:: DATASET ::
/-! ### commitDout -/

@[simp] theorem commitDout_din (r : Block) : (commitDout r s).din = s.din := rfl
@[simp] theorem commitDout_key (r : Block) : (commitDout r s).key = s.key := rfl
@[simp] theorem commitDout_dout (r : Block) : (commitDout r s).dout = r := rfl
@[simp] theorem commitDout_rk0 (r : Block) : (commitDout r s).rk0 = s.rk0 := rfl
@[simp] theorem commitDout_rk1 (r : Block) : (commitDout r s).rk1 = s.rk1 := rfl
@[simp] theorem commitDout_rk2 (r : Block) : (commitDout r s).rk2 = s.rk2 := rfl
@[simp] theorem commitDout_done (r : Block) : (commitDout r s).done = true := rfl
@[simp] theorem commitDout_ill (r : Block) : (commitDout r s).ill = s.ill := rfl
@[simp] theorem commitDout_ovr (r : Block) : (commitDout r s).ovr = s.ovr := rfl
@[simp] theorem commitDout_phase (r : Block) : (commitDout r s).phase = .idle := rfl
@[simp] theorem commitDout_lop (r : Block) : (commitDout r s).lop = s.lop := rfl
@[simp] theorem commitDout_ldin (r : Block) : (commitDout r s).ldin = s.ldin := rfl
@[simp] theorem commitDout_lkey (r : Block) : (commitDout r s).lkey = s.lkey := rfl
@[simp] theorem commitDout_h (r : Block) : (commitDout r s).h = s.h := rfl
@[simp] theorem commitDout_hDefined (r : Block) : (commitDout r s).hDefined = s.hDefined := rfl
@[simp] theorem commitDout_script (r : Block) : (commitDout r s).script = s.script := rfl
@[simp] theorem commitDout_resetLine (r : Block) : (commitDout r s).resetLine = s.resetLine := rfl
@[simp] theorem commitDout_wait (r : Block) : (commitDout r s).wait = 0 := rfl
@[simp] theorem commitDout_draws (r : Block) : (commitDout r s).draws = s.draws := rfl

/-! ### commitRoundKeys -/

@[simp] theorem commitRoundKeys_din (k : Block × Block × Block) : (commitRoundKeys k s).din = s.din := rfl
@[simp] theorem commitRoundKeys_key (k : Block × Block × Block) : (commitRoundKeys k s).key = s.key := rfl
@[simp] theorem commitRoundKeys_dout (k : Block × Block × Block) : (commitRoundKeys k s).dout = s.dout := rfl
@[simp] theorem commitRoundKeys_rk0 (k : Block × Block × Block) : (commitRoundKeys k s).rk0 = k.1 := rfl
@[simp] theorem commitRoundKeys_rk1 (k : Block × Block × Block) : (commitRoundKeys k s).rk1 = k.2.1 := rfl
@[simp] theorem commitRoundKeys_rk2 (k : Block × Block × Block) : (commitRoundKeys k s).rk2 = k.2.2 := rfl
@[simp] theorem commitRoundKeys_done (k : Block × Block × Block) : (commitRoundKeys k s).done = true := rfl
@[simp] theorem commitRoundKeys_ill (k : Block × Block × Block) : (commitRoundKeys k s).ill = s.ill := rfl
@[simp] theorem commitRoundKeys_ovr (k : Block × Block × Block) : (commitRoundKeys k s).ovr = s.ovr := rfl
@[simp] theorem commitRoundKeys_phase (k : Block × Block × Block) : (commitRoundKeys k s).phase = .idle := rfl
@[simp] theorem commitRoundKeys_lop (k : Block × Block × Block) : (commitRoundKeys k s).lop = s.lop := rfl
@[simp] theorem commitRoundKeys_ldin (k : Block × Block × Block) : (commitRoundKeys k s).ldin = s.ldin := rfl
@[simp] theorem commitRoundKeys_lkey (k : Block × Block × Block) : (commitRoundKeys k s).lkey = s.lkey := rfl
@[simp] theorem commitRoundKeys_h (k : Block × Block × Block) : (commitRoundKeys k s).h = s.h := rfl
@[simp] theorem commitRoundKeys_hDefined (k : Block × Block × Block) : (commitRoundKeys k s).hDefined = s.hDefined := rfl
@[simp] theorem commitRoundKeys_script (k : Block × Block × Block) : (commitRoundKeys k s).script = s.script := rfl
@[simp] theorem commitRoundKeys_resetLine (k : Block × Block × Block) : (commitRoundKeys k s).resetLine = s.resetLine := rfl
@[simp] theorem commitRoundKeys_wait (k : Block × Block × Block) : (commitRoundKeys k s).wait = 0 := rfl
@[simp] theorem commitRoundKeys_draws (k : Block × Block × Block) : (commitRoundKeys k s).draws = s.draws := rfl

/-! ### readIntoScratch -/

@[simp] theorem readIntoScratch_din (r : Reg) : (readIntoScratch r s).din = s.din := rfl
@[simp] theorem readIntoScratch_key (r : Reg) : (readIntoScratch r s).key = s.key := rfl
@[simp] theorem readIntoScratch_dout (r : Reg) : (readIntoScratch r s).dout = s.dout := rfl
@[simp] theorem readIntoScratch_rk0 (r : Reg) : (readIntoScratch r s).rk0 = s.rk0 := rfl
@[simp] theorem readIntoScratch_rk1 (r : Reg) : (readIntoScratch r s).rk1 = s.rk1 := rfl
@[simp] theorem readIntoScratch_rk2 (r : Reg) : (readIntoScratch r s).rk2 = s.rk2 := rfl
@[simp] theorem readIntoScratch_done (r : Reg) : (readIntoScratch r s).done = s.done := rfl
@[simp] theorem readIntoScratch_ill (r : Reg) : (readIntoScratch r s).ill = s.ill := rfl
@[simp] theorem readIntoScratch_ovr (r : Reg) : (readIntoScratch r s).ovr = s.ovr := rfl
@[simp] theorem readIntoScratch_phase (r : Reg) : (readIntoScratch r s).phase = s.phase := rfl
@[simp] theorem readIntoScratch_lop (r : Reg) : (readIntoScratch r s).lop = s.lop := rfl
@[simp] theorem readIntoScratch_ldin (r : Reg) : (readIntoScratch r s).ldin = s.ldin := rfl
@[simp] theorem readIntoScratch_lkey (r : Reg) : (readIntoScratch r s).lkey = s.lkey := rfl
@[simp] theorem readIntoScratch_h (r : Reg) : (readIntoScratch r s).h = memRead r s := rfl
@[simp] theorem readIntoScratch_hDefined (r : Reg) : (readIntoScratch r s).hDefined = true := rfl
@[simp] theorem readIntoScratch_script (r : Reg) : (readIntoScratch r s).script = s.script := rfl
@[simp] theorem readIntoScratch_resetLine (r : Reg) : (readIntoScratch r s).resetLine = s.resetLine := rfl
@[simp] theorem readIntoScratch_wait (r : Reg) : (readIntoScratch r s).wait = s.wait := rfl
@[simp] theorem readIntoScratch_draws (r : Reg) : (readIntoScratch r s).draws = if readIsFree r s then s.draws + 1 else s.draws := rfl

/-! ### applyReset -/

@[simp] theorem applyReset_din : (applyReset s).din = 0 := rfl
@[simp] theorem applyReset_key : (applyReset s).key = 0 := rfl
@[simp] theorem applyReset_dout : (applyReset s).dout = 0 := rfl
@[simp] theorem applyReset_rk0 : (applyReset s).rk0 = 0 := rfl
@[simp] theorem applyReset_rk1 : (applyReset s).rk1 = 0 := rfl
@[simp] theorem applyReset_rk2 : (applyReset s).rk2 = 0 := rfl
@[simp] theorem applyReset_done : (applyReset s).done = false := rfl
@[simp] theorem applyReset_ill : (applyReset s).ill = false := rfl
@[simp] theorem applyReset_ovr : (applyReset s).ovr = false := rfl
@[simp] theorem applyReset_phase : (applyReset s).phase = .idle := rfl
@[simp] theorem applyReset_lop : (applyReset s).lop = 0 := rfl
@[simp] theorem applyReset_ldin : (applyReset s).ldin = 0 := rfl
@[simp] theorem applyReset_lkey : (applyReset s).lkey = 0 := rfl
@[simp] theorem applyReset_h : (applyReset s).h = s.h := rfl
@[simp] theorem applyReset_hDefined : (applyReset s).hDefined = s.hDefined := rfl
@[simp] theorem applyReset_script : (applyReset s).script = s.script := rfl
@[simp] theorem applyReset_resetLine : (applyReset s).resetLine = false := rfl
@[simp] theorem applyReset_wait : (applyReset s).wait = 0 := rfl
@[simp] theorem applyReset_draws : (applyReset s).draws = s.draws := rfl

/-! ### hostTakes -/

@[simp] theorem hostTakes_din (rest : List HostAction) : (hostTakes rest s).din = s.din := rfl
@[simp] theorem hostTakes_key (rest : List HostAction) : (hostTakes rest s).key = s.key := rfl
@[simp] theorem hostTakes_dout (rest : List HostAction) : (hostTakes rest s).dout = s.dout := rfl
@[simp] theorem hostTakes_rk0 (rest : List HostAction) : (hostTakes rest s).rk0 = s.rk0 := rfl
@[simp] theorem hostTakes_rk1 (rest : List HostAction) : (hostTakes rest s).rk1 = s.rk1 := rfl
@[simp] theorem hostTakes_rk2 (rest : List HostAction) : (hostTakes rest s).rk2 = s.rk2 := rfl
@[simp] theorem hostTakes_done (rest : List HostAction) : (hostTakes rest s).done = s.done := rfl
@[simp] theorem hostTakes_ill (rest : List HostAction) : (hostTakes rest s).ill = s.ill := rfl
@[simp] theorem hostTakes_ovr (rest : List HostAction) : (hostTakes rest s).ovr = s.ovr := rfl
@[simp] theorem hostTakes_phase (rest : List HostAction) : (hostTakes rest s).phase = s.phase := rfl
@[simp] theorem hostTakes_lop (rest : List HostAction) : (hostTakes rest s).lop = s.lop := rfl
@[simp] theorem hostTakes_ldin (rest : List HostAction) : (hostTakes rest s).ldin = s.ldin := rfl
@[simp] theorem hostTakes_lkey (rest : List HostAction) : (hostTakes rest s).lkey = s.lkey := rfl
@[simp] theorem hostTakes_h (rest : List HostAction) : (hostTakes rest s).h = s.h := rfl
@[simp] theorem hostTakes_hDefined (rest : List HostAction) : (hostTakes rest s).hDefined = s.hDefined := rfl
@[simp] theorem hostTakes_script (rest : List HostAction) : (hostTakes rest s).script = rest := rfl
@[simp] theorem hostTakes_resetLine (rest : List HostAction) : (hostTakes rest s).resetLine = s.resetLine := rfl
@[simp] theorem hostTakes_wait (rest : List HostAction) : (hostTakes rest s).wait = match s.phase with | .busy => s.wait - 1 | .idle => s.wait := rfl
@[simp] theorem hostTakes_draws (rest : List HostAction) : (hostTakes rest s).draws = s.draws := rfl

/-! ### withPendingWord -/

@[simp] theorem withPendingWord_din (w : HostWord) : (withPendingWord w s).din = s.din := rfl
@[simp] theorem withPendingWord_key (w : HostWord) : (withPendingWord w s).key = s.key := rfl
@[simp] theorem withPendingWord_dout (w : HostWord) : (withPendingWord w s).dout = s.dout := rfl
@[simp] theorem withPendingWord_rk0 (w : HostWord) : (withPendingWord w s).rk0 = s.rk0 := rfl
@[simp] theorem withPendingWord_rk1 (w : HostWord) : (withPendingWord w s).rk1 = s.rk1 := rfl
@[simp] theorem withPendingWord_rk2 (w : HostWord) : (withPendingWord w s).rk2 = s.rk2 := rfl
@[simp] theorem withPendingWord_done (w : HostWord) : (withPendingWord w s).done = s.done := rfl
@[simp] theorem withPendingWord_ill (w : HostWord) : (withPendingWord w s).ill = s.ill := rfl
@[simp] theorem withPendingWord_ovr (w : HostWord) : (withPendingWord w s).ovr = s.ovr := rfl
@[simp] theorem withPendingWord_phase (w : HostWord) : (withPendingWord w s).phase = s.phase := rfl
@[simp] theorem withPendingWord_lop (w : HostWord) : (withPendingWord w s).lop = s.lop := rfl
@[simp] theorem withPendingWord_ldin (w : HostWord) : (withPendingWord w s).ldin = s.ldin := rfl
@[simp] theorem withPendingWord_lkey (w : HostWord) : (withPendingWord w s).lkey = s.lkey := rfl
@[simp] theorem withPendingWord_h (w : HostWord) : (withPendingWord w s).h = s.h := rfl
@[simp] theorem withPendingWord_hDefined (w : HostWord) : (withPendingWord w s).hDefined = s.hDefined := rfl
@[simp] theorem withPendingWord_script (w : HostWord) : (withPendingWord w s).script = .word w :: s.script := rfl
@[simp] theorem withPendingWord_resetLine (w : HostWord) : (withPendingWord w s).resetLine = false := rfl
@[simp] theorem withPendingWord_wait (w : HostWord) : (withPendingWord w s).wait = match s.phase with | .busy => s.wait + 1 | .idle => s.wait := rfl
@[simp] theorem withPendingWord_draws (w : HostWord) : (withPendingWord w s).draws = s.draws := rfl

end Sys2Proof.Machine
end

:: AIM OF THE EXERCISE ::
Retype exactly the span of lines from the one with "### applyReset -/" through the one with "s).rk1 = 0 := rfl"; include both ends and omit the rest of the material.

:: THE COMPLETED TASK ::
/-! ### applyReset -/

@[simp] theorem applyReset_din : (applyReset s).din = 0 := rfl
@[simp] theorem applyReset_key : (applyReset s).key = 0 := rfl
@[simp] theorem applyReset_dout : (applyReset s).dout = 0 := rfl
@[simp] theorem applyReset_rk0 : (applyReset s).rk0 = 0 := rfl
@[simp] theorem applyReset_rk1 : (applyReset s).rk1 = 0 := rfl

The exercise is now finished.